“Copyright, trademarks & patents; what is the difference?”
Copyright, trademarks and patents are all concerned with the protection of IP (intellectual property). This is a complex and specialized area of law and although we can provide an overview of the subject you should consult an experienced IP lawyer if you need to protect any of your IP rights.
Copyright – This is the right to copy an IP or rather the right to control the copying of an IP. When a person produces a creative work such as a book, painting, music, film or computer software that item is automatically protected by copyright law. They are the only person allowed to copy that work or to grant permission to others to copy it. Copyright law varies from country to country (so check with a lawyer) but in general an IP is automatically protected by copyright as soon as it is created. (Note: Official registration of copyright is not required in the United States but if undertaken it does provide the owner of the IP with additional rights/protection over and above those provided to unregistered copyrights).
The main issue with copyright is proving that you are the original creator and the date you created it. This is covered in more detail here. Other complications arise when more than one person contributes to creating an IP or when you do creative work as part of your job (or hire someone to do creative work for you).
Trademark – A trademark is any sign which can distinguish the goods and services of one trader from those of another. A sign includes, for example, words, logos, pictures, or a combination of these. In the software industry these would be the company name/logo and the name/logo of a particular game. A company might also register a particular image (an image of Lara Croft for example) as a trademark. As with copyright a trademark does not have to be registered to gain protection (at least under UK law) but you may wish to do so for greater protection. With an unregistered trademark you have to sue under common law and attempt to prove that your trademark is associated in the public mind with your own product, and also that the other person’s goods have been mistaken for your own. With a registered trademark you may sue for infringement under trade marks law. For this to succeed you have only to show that someone else has used a mark which is the same (or similar to) your own.
As with other IP rights trademark laws may differ from country to country and a trademark will not be considered valid in a country that you don’t trade in or have not registered the trademark.

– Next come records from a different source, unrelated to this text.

/-- The item at the head of a source moves one segment on, is delivered, or is dropped at a guard; without an outlet, room
or its phase it waits. The phases that share an outlet never wait for each other (R173, R177, R180, R433). -/
def State.hop (s : State) (t : Site) (src ph : Nat) : Option State :=
  if s.fenced (siteDie t) then none
  else
    match s.sourceHead t src ph, (s.box t).outlet t src ph with
    | some (i, s1), some (w, shared) =>
      let op := if w.val < 56 then shared.getD 0 else shared.getD ph
      if (s.boxHolds t (w.val :: boxWide) i.part).isSome then s.boxHolds t (w.val :: boxWide) i.part
      else if (s.box t).drops w.val op then
        some (s1.guardDrop t false (BitVec.ofNat 6 w.val) op i.body.side i.part)
      else if w.val < 56 then
        if s.trackRoom t w.val shared && s.trackTurn t w.val shared then some (s1.putTrack t w.val op i) else none
      else if isCompute t || isMemory t then
        if s.outletFree t w.val shared then
          some ((s1.deliver t (Fin.ofNat 8 (w.val - 56)) (Fin.ofNat 2 op) i).onBox t (fun b =>
            { b with used := b.used.set (bufKey w.val (shared.getD 0)) (s.cycleAt t + 1) }))
        else none
      else none
    | _, _ => none

/-- TOKEN_HOP (R177); an output channel whose OCFG is damaged holds its tokens (R375). -/
def execTokenHop (t : Site) (src : Fin 64) (ph : Fin 2) (s : State) : Host.Outcome State Fault Refusal :=
  let told := if 56 ≤ src.val ∧ isCompute t then s.tellReg t ph (s.ctx t ph).part (src.val - 48) else s
  .next ((s.hop t src.val ph.val).getD told)

/-- One more token or packet of a graph has left a die over a bridge and reached another, whose report is withdrawn
(R344). -/
def State.countCrossing (s : State) (g : Nat) (a b : DieId) : State :=
  s.onLaunchOf g (fun l => { l with sent := l.sent.set a (l.sent[a] + 1), got := l.got.set b (l.got[b] + 1),
                                    reports := l.reports &&& ~~~(1#4 <<< b.val), backed := false })

/-- BRIDGE_CROSSING: the item at the head of a bridge track reaches the facing box (R178). -/
def execBridgeCrossing (t : Site) (w : Fin 64) (s : State) : Host.Outcome State Fault Refusal :=
  match trackEnd t w.val with
  | .bridge n =>
    if s.fenced (siteDie t) ∨ s.fenced (siteDie n) then .next s
    else
      match (s.box t).buf.get (bufKey w.val 0) [] with
      | [] => .next s
      | f :: r =>
        let src := 14 * opposite (w.val / 14) + w.val % 14
        let s1 := s.onBox t (fun b => { b with buf := b.buf.set (bufKey w.val 0) r })
        let s2 := s1.onBox n (fun b => { b with bridge := b.bridge.set src (b.bridge.get src [] ++ [⟨f.item.crossed (siteDie t), 0⟩]) })
        .next (match f.item.body with
          | .publish .. => s2.countCrossing f.item.graph (siteDie t) (siteDie n)
          | _ => s2)
  | _ => .next s

/-! ## Input ports (R149, R154, R166-R168) -/

/-- Split ratio of a supported pair of formats (R166). -/
def splitRatio (src dst : BitVec 4) : Option Nat :=
  if dst = 0 ∨ src = dst then some 1
  else if src = 0x7 ∧ dst = 0x8 ∨ src = 0x8 ∧ dst = 0x7 then some 1
  else if src = 0xB ∧ (dst = 0x9 ∨ dst = 0xA) then some 2
  else if src = 0xB ∧ (dst = 0x8 ∨ dst = 0x7) then some 4
  else if (src = 0x9 ∨ src = 0xA) ∧ (dst = 0x8 ∨ dst = 0x7) then some 2
  else if (src = 0x9 ∨ src = 0xA) ∧ dst = 0x6 then some 4
  else if (src = 0x8 ∨ src = 0x7) ∧ dst = 0x6 then some 2
  else if src = 0xC ∧ dst = 0x1 then some 2
  else if src = 0xC ∧ dst = 0x3 then some 4
  else if (src = 0x1 ∨ src = 0x2) ∧ (dst = 0x3 ∨ dst = 0x8 ∨ dst = 0x7) then some 2
  else if (src = 0x1 ∨ src = 0x2) ∧ (dst = 0x5 ∨ dst = 0x6) then some 4
  else if src = 0x2 ∧ dst = 0x4 then some 2
  else if (src = 0x3 ∨ src = 0x4) ∧ (dst = 0x5 ∨ dst = 0x6) then some 2
  else none

/-- Payload of slot j of r into which a data payload is converted (R166, R167). -/
def splitPayload (src dst : BitVec 4) (r j : Nat) (v : Vec) : Vec :=
  let n := lanesT dst
  if r = 1 ∧ (dst = 0 ∨ src = dst) then v
  else packVec (widthT dst) n (fun i => convertT .rne false src dst (elemBits v (n * j + i) src))

/-- Payloads of the slots that a data payload fills in a channel, and the mark that CONV reports (R166, R168, R170). -/
def InCh.convert (c : InCh) (fmt : BitVec 4) (scaleHead : Bool) (v : Vec) : List Vec × Option (BitVec 8) :=
  if scaleHead then ([v], if v.extractLsb' 500 12 = 0 then none else some 0xFF)
  else
    match splitRatio fmt c.fmt with
    | some r => ((List.range r).map (fun j => splitPayload fmt c.fmt r j v), none)
    | none => ([v], some (fmt ++ c.fmt))

/-- A line of scratch stored by an input port (R225). -/
def Tile.putLine (x : Tile) (a : Nat) (v : Vec) : Tile := x.putScratch a 64 v.toNat

/-- Consecutive slots of a channel filled with tokens, from a slot index; a payload that is absent has already landed with
its poke (R154). -/
def State.storeSlots (s : State) (t : Site) (l : Leaf) (ch : Fin 8) (at_ : Nat) :
    List (SlotInfo × Option Vec) → State
  | [] => s
  | p :: r =>
    let i := (s.ctx t l).inp[ch]
    let a := i.slotAddr (at_ % i.depth)
    let s1 := match p.2 with
      | some v => s.onTile t (fun x => x.putLine a v)
      | none => s
    let s2 := s1.onCtx t l (fun c => { c with inp := c.inp.set ch { c.inp[ch] with
      slots := c.inp[ch].slots.set (at_ % i.depth) p.1, f := c.inp[ch].f + 1 } })
    s2.storeSlots t l ch (at_ + 1) r

/-- What an arriving token puts into its slots (R149, R166, R167); a marked one takes one slot (log 51). The slots behind a marker
hold null tokens, which are KIND 0 without a scale head, so that their AUX is 0 (R150, R151); their FMT is open (log 22). -/
def InCh.arriving (c : InCh) (tok : Token) (poked : Bool) : List (SlotInfo × Option Vec) :=
  let pay := fun (v : Vec) => if poked then none else some v
  let plain : SlotInfo := { side := tok.side, parity := tok.bad }
  let filler : SlotInfo × Option Vec :=
    ({ side := { null := true, round := tok.side.round, bank := tok.side.bank, fmt := Config.filler tok.side.fmt } }, some 0)
  if tok.side.null then (List.range c.ratio).map (fun _ => (plain, some tok.payload))
  else if tok.side.kind ≠ 0 then (plain, pay tok.payload) :: (List.range (c.ratio - 1)).map (fun _ => filler)
  else
    let r := c.convert tok.side.fmt (tok.side.scaled && tok.side.aux.getLsbD 23) tok.payload
    let n := r.1.length
    let stored := if r.2.isNone && c.fmt ≠ 0 && !(tok.side.scaled && tok.side.aux.getLsbD 23) then c.fmt
      else tok.side.fmt
    (List.range n).map (fun j =>
      ({ side := { tok.side with fmt := stored, head := tok.side.head && j == 0,
                                 tail := tok.side.tail && j + 1 == n },
         mark := r.2, parity := tok.bad }, pay (r.1.getD j 0)))

/-- A channel knows its route by the items that come: the producer, the split ratio and the return path (R24, R152, R177). -/
def InCh.boundBy (c : InCh) (i : Item) : InCh := { c with prod := i.src, ratio := i.ratio, back := i.path }

/-- A published token joins its channel behind the filled slots; a payload that went ahead with a poke is taken from the
slots that its producer slot covers (R154). Its slots go back to its producer, in the cycles of the route that it came
(R177). -/
def State.publishArrival (s : State) (t : Site) (l : Leaf) (ch : Fin 8) (i : Item) (slot : Nat) (tok : Token)
    (poked : Bool) : State :=
  let c := (s.ctx t l).inp[ch].boundBy i
  let here := c.h + c.f
  let from_ := c.ratio * slot
  let items := (c.arriving tok poked).zipIdx.map (fun p =>
    if here % c.depth = from_ % c.depth then p.1
    else (p.1.1, some (p.1.2.getD ((s.tile t).scratch.readVec (c.slotAddr ((from_ + p.2) % c.depth))))))
  ((s.onCtx t l (fun x => { x with inp := x.inp.set ch (x.inp[ch].boundBy i) })).storeSlots t l ch here items).onCtx t l
    LeafCtx.noteFiring

/-- The payload of a poke lands in the slots that its producer slot covers (R154). -/
def State.landPoke (s : State) (t : Site) (l : Leaf) (ch : Fin 8) (it : Item) (slot : Nat) (fmt : BitVec 4) (v : Vec) :
    State :=
  let i := (s.ctx t l).inp[ch].boundBy it
  let vs := (i.convert fmt false v).1
  (List.range vs.length).foldl (fun x j =>
    x.onTile t (fun y => y.putLine (i.slotAddr ((i.ratio * slot + j) % i.depth)) (vs.getD j 0))) s

/-- The item at the head of an input port that has arrived; a damaged ICFG holds it (R375). -/
def State.portHead (s : State) (t : Site) (l : Leaf) (ch : Fin 8) : Option Item :=
  match (s.ctx t l).inp[ch].port with
  | [] => none
  | f :: _ => if f.due ≤ s.cycleAt t ∧ !s.regBad t l ch.val then some f.item else none

/-- The head of an input port is taken. -/
def State.takePort (s : State) (t : Site) (l : Leaf) (ch : Fin 8) : State :=
  s.onCtx t l (fun c => { c with inp := c.inp.set ch { c.inp[ch] with port := c.inp[ch].port.drop 1 } })

/-- The edge buffers of a memory tile changed. -/
def State.onEbuf (s : State) (mt : Site) (l : Leaf) (x : Fin 8) (f : EdgeBuf → EdgeBuf) : State :=
  s.onMt mt (fun m => { m with ebuf := m.ebuf.set l (m.ebuf[l].set x (f m.ebuf[l][x])) })

/-- Tokens that an edge buffer can hold (R245). -/
def EdgeBuf.capacity (b : EdgeBuf) : Nat := 64 * b.cap64.toNat

/-- Address of a slot of an edge buffer in its memory tile's SRAM (R245). -/
def EdgeBuf.slotAt (b : EdgeBuf) (mt : Site) (slot : Nat) : Nat := sramPa mt (64 * b.base.toNat + 64 * slot)

/-- A storage slot of an edge buffer is in use. -/
def EdgeBuf.uses (b : EdgeBuf) (slot : Nat) : Bool := b.queue.any (fun q => q.slot == slot)

/-- The lowest free storage slot of an edge buffer. -/
def EdgeBuf.free (b : EdgeBuf) : Option Nat := (List.range b.capacity).find? (fun n => !b.uses n)

/-- A token joins an edge buffer at a storage slot (R246); at a released buffer it is dropped and counted (R247). -/
def State.ebufStore (s : State) (mt : Site) (l : Leaf) (x : Fin 8) (slot : Nat) (own : Bool) (tok : Token) : State :=
  let b := (s.mt mt).ebuf[l][x]
  if b.freed then s.onEbuf mt l x (fun b => { b with drops := if b.drops = 63 then 63 else b.drops + 1 })
  else
    let a := b.slotAt mt slot
    let s1 : State := { s with mem := s.mem.writeVec a tok.payload, ecc := if tok.bad then s.ecc ++ [Ecc.phys a] else s.ecc }
    s1.onEbuf mt l x (fun b =>
      { b with queue := b.queue ++ [EdgeTok.mk slot tok.side own] })

/-- Producer slots of an edge buffer set out on their way back (R177, R246). -/
def State.ebufReturn (s : State) (mt : Site) (b : EdgeBuf) (n : Nat) : State :=
  if n = 0 ∨ b.prod = .none then s else { s with releases := s.releases ++ [releaseOf b.prod n b.back (siteDie mt) (s.cycleAt mt)] }

/-- A fault-drain token at a queue buffer discards the queue, with a token that was taken ahead, and makes its template
DISARMED (R309). -/
def MtLeaf.drainQueue (f : MtLeaf) (x : Fin 8) : MtLeaf :=
  { f with tpl := f.tpl.map (fun t =>
      if (t.w[0].extractLsb' 22 3).toNat == x.val then { t with state := 0, fired := [], held := false } else t) }

/-- The arrival of an item at an edge buffer's inlet (R246, R248, R309). -/
def State.ebufArrival (s : State) (mt : Site) (l : Leaf) (x : Fin 8) (i : Item) : State :=
  let b := (s.mt mt).ebuf[l][x]
  match i.body with
  | .poke slot _ v => if b.freed then s else { s with mem := s.mem.writeVec (b.slotAt mt slot) v }
  | .publish slot tok poked =>
    (s.onEbuf mt l x (fun b => { b with prod := i.src, back := i.path })).ebufStore mt l x slot true { tok with payload := if poked then s.mem.readVec (b.slotAt mt slot) else tok.payload }
  | .preempt => s.onEbuf mt l x (fun b => { b with preempt := some b.queue.length })
  | .faultDrain =>
    let s1 := s.onMt mt (fun m => { m with lf := m.lf.set l (m.lf[l].drainQueue x) })
    (s1.ebufReturn mt b (b.queue.filter (fun q => q.own)).length).onEbuf mt l x (fun b => { b with queue := [], preempt := b.preempt.map (fun _ => 0) })

/-- An item waits at the inlet while a token that took no producer slot occupies its storage slot (R317). -/
def EdgeBuf.blocks (b : EdgeBuf) (i : Sent) : Bool :=
  match i with
  | .poke slot .. => b.uses slot && !b.freed
  | .publish slot .. => b.uses slot && !b.freed
  | _ => false

/-- An item is a token or a poke, no marker. -/
def Sent.isToken : Sent → Bool
  | .poke .. => true
  | .publish .. => true
  | _ => false

/-- TOKEN_ARRIVAL at an input port of a compute tile, or at the inlet of an edge buffer (R149, R154, R166, R246); one whose ICFG
or EBD is damaged holds its tokens (R375). -/
def execTokenArrival (t : Site) (l : Leaf) (ch : Fin 8) (s : State) : Host.Outcome State Fault Refusal :=
  if isMemory t then
    match (s.mt t).ebuf[l][ch].port with
    | [] => .next s
    | f :: r =>
      if s.regBad t l (0x10 + ch.val) then .next (s.tellReg t l f.item.part (0x10 + ch.val))
      else happens' (decide (f.due ≤ s.cycleAt t) && f.item.body.isToken && !(s.mt t).ebuf[l][ch].blocks f.item.body) s
        ((s.onEbuf t l ch (fun b => { b with port := r })).ebufArrival t l ch f.item)
  else
    match s.portHead t l ch with
    | none => .next (s.tellReg t l (s.ctx t l).part ch.val)
    | some i =>
      let s1 := s.takePort t l ch
      match i.body with
      | .poke slot fmt v => .next (s1.landPoke t l ch i slot fmt v)
      | .publish slot tok poked => .next (s1.publishArrival t l ch i slot tok poked)
      | _ => .next s
where
  /-- The event happens, or nothing does. -/
  happens' (c : Bool) (s t : State) : Host.Outcome State Fault Refusal := .next (if c then t else s)

/-- PRE_EMPT_MARKER_ARRIVAL: the port holds the marker and never counts it as filled; on a back-edge whose record stays
open after a save it closes the record and is discarded (R149, R354). -/
def execPreEmptMarkerArrival (t : Site) (l : Leaf) (ch : Fin 8) (s : State) : Host.Outcome State Fault Refusal :=
  if isMemory t then
    match (s.mt t).ebuf[l][ch].port with
    | [] => .next s
    | f :: r =>
      if f.due ≤ s.cycleAt t ∧ f.item.body = .preempt then
        .next ((s.onEbuf t l ch (fun b => { b with port := r })).ebufArrival t l ch f.item)
      else .next s
  else
    match s.portHead t l ch with
    | some i =>
      if i.body = .preempt then
        .next ((s.takePort t l ch).onCtx t l (fun c =>
          let x := c.inp[ch]
          { c with inp := c.inp.set ch (if x.openBack then { x with openBack := false } else { x with marker := true }) }))
      else .next s
    | none => .next s

/-- FAULT_DRAIN_ARRIVAL: the port discards it and every filled slot, and returns those slots (R149). -/
def execFaultDrainArrival (t : Site) (l : Leaf) (ch : Fin 8) (s : State) : Host.Outcome State Fault Refusal :=
  if isMemory t then
    match (s.mt t).ebuf[l][ch].port with
    | [] => .next s
    | f :: r =>
      if f.due ≤ s.cycleAt t ∧ f.item.body = .faultDrain then
        .next ((s.onEbuf t l ch (fun b => { b with port := r })).ebufArrival t l ch f.item)
      else .next s
  else
    match s.portHead t l ch with
    | some i =>
      if i.body = .faultDrain then
        .next ((s.takePort t l ch).advanceIn t l (BitVec.ofFin ch) (s.ctx t l).inp[ch].f)
      else .next s
    | none => .next s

Patents - A patent gives an inventor the right for a limited period to stop others from making, using or selling an invention without their permission. Patents are intended to cover processes or products that include or contain new functional or technical aspects. Patents are concerned with, for example, how things work, what they do, how they do it, what they are made of or how they are made. Currently UK law does NOT allow for the patenting of software. The law may differ is other countries so you will need to consult a lawyer. It should also be noted that the restrictions granted to an inventor under a patent only apply in the country where the patent was granted. Unless you register your patent in another country a person or company may be able to make use of your invention in that country.
Note:
One final point to note is that ownership of IP is not automatically transferred between an employee and an employer. Normally all work done as a result of employment and the property of the employer. However this is not the case with IP (at least under UK law). A contract must include a specific assignment of IP rights if the employer wants ownership of these rights. Making mistakes with IP can be very expensive so always consult an experienced IP lawyer.